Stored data
════

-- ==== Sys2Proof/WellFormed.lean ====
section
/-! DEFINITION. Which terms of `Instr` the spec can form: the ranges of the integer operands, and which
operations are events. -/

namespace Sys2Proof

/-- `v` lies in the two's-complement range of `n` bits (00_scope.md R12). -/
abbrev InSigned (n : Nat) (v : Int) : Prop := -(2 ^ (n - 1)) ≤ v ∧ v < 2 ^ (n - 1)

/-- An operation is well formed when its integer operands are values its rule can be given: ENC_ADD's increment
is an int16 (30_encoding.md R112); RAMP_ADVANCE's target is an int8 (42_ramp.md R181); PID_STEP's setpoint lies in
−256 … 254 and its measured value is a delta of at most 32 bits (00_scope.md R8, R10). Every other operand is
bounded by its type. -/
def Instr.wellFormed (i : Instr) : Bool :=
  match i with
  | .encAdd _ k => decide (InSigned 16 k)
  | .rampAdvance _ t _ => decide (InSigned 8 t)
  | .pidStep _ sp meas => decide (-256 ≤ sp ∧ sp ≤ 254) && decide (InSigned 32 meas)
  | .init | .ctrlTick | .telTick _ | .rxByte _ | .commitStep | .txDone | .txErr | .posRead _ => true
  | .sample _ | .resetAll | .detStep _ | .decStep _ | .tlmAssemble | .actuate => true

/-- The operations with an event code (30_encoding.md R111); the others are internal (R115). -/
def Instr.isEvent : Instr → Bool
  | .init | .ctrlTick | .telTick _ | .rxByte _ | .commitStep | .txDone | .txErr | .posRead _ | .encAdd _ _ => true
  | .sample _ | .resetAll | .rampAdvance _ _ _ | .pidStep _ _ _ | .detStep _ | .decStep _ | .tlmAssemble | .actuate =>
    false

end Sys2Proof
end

════

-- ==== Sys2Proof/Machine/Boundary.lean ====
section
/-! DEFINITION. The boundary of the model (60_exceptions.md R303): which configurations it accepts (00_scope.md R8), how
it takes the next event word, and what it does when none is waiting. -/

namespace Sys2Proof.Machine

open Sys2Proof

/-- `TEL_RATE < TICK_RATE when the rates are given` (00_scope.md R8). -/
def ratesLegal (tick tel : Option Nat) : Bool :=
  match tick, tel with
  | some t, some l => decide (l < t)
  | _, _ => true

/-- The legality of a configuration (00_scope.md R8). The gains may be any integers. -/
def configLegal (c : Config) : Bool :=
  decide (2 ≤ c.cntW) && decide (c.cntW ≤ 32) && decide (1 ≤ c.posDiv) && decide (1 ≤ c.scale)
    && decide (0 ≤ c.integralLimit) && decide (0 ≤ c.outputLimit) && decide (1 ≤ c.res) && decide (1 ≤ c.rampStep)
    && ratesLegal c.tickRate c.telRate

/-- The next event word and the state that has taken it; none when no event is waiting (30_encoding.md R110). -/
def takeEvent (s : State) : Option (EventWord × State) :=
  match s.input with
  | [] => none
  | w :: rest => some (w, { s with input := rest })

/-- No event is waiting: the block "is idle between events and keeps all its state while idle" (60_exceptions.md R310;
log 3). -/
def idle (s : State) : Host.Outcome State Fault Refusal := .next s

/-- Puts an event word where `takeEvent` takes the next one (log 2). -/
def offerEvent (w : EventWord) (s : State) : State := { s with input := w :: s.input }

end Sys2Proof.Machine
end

════

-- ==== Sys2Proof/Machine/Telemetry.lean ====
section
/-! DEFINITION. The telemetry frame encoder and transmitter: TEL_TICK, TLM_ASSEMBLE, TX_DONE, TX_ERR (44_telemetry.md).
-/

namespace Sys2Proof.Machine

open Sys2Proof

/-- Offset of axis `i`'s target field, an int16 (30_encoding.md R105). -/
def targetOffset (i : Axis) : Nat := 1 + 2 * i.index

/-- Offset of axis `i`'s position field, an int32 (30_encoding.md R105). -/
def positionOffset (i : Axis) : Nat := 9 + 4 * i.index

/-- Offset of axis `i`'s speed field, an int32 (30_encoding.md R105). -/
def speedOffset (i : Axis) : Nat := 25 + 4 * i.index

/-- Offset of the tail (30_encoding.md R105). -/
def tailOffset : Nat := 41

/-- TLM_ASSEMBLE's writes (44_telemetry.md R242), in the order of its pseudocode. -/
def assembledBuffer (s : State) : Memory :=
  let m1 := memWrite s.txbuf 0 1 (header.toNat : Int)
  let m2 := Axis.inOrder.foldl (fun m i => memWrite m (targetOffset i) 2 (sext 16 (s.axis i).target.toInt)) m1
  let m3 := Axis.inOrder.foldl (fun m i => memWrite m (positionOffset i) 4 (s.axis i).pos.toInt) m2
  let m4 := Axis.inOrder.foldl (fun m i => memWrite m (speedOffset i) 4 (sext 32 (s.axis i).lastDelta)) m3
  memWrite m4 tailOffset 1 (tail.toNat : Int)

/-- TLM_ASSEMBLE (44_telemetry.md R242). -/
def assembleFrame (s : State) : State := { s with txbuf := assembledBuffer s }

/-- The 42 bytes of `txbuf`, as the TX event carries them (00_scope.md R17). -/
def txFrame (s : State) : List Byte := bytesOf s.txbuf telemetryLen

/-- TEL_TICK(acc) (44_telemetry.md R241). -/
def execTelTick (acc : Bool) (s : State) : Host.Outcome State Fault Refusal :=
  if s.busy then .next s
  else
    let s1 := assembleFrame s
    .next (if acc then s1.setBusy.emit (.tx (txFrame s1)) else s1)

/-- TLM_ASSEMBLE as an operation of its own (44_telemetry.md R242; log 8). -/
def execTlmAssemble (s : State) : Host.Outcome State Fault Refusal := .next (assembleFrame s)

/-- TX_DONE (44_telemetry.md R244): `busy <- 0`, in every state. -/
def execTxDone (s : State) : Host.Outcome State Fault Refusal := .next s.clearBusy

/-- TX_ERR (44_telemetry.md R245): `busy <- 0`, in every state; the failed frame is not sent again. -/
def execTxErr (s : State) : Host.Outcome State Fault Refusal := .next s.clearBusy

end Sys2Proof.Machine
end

════

■ **ABOUT THIS TASK**
Count the lines of the data that hold the word "none". Report the count and nothing more.

■ **OUTPUT**
3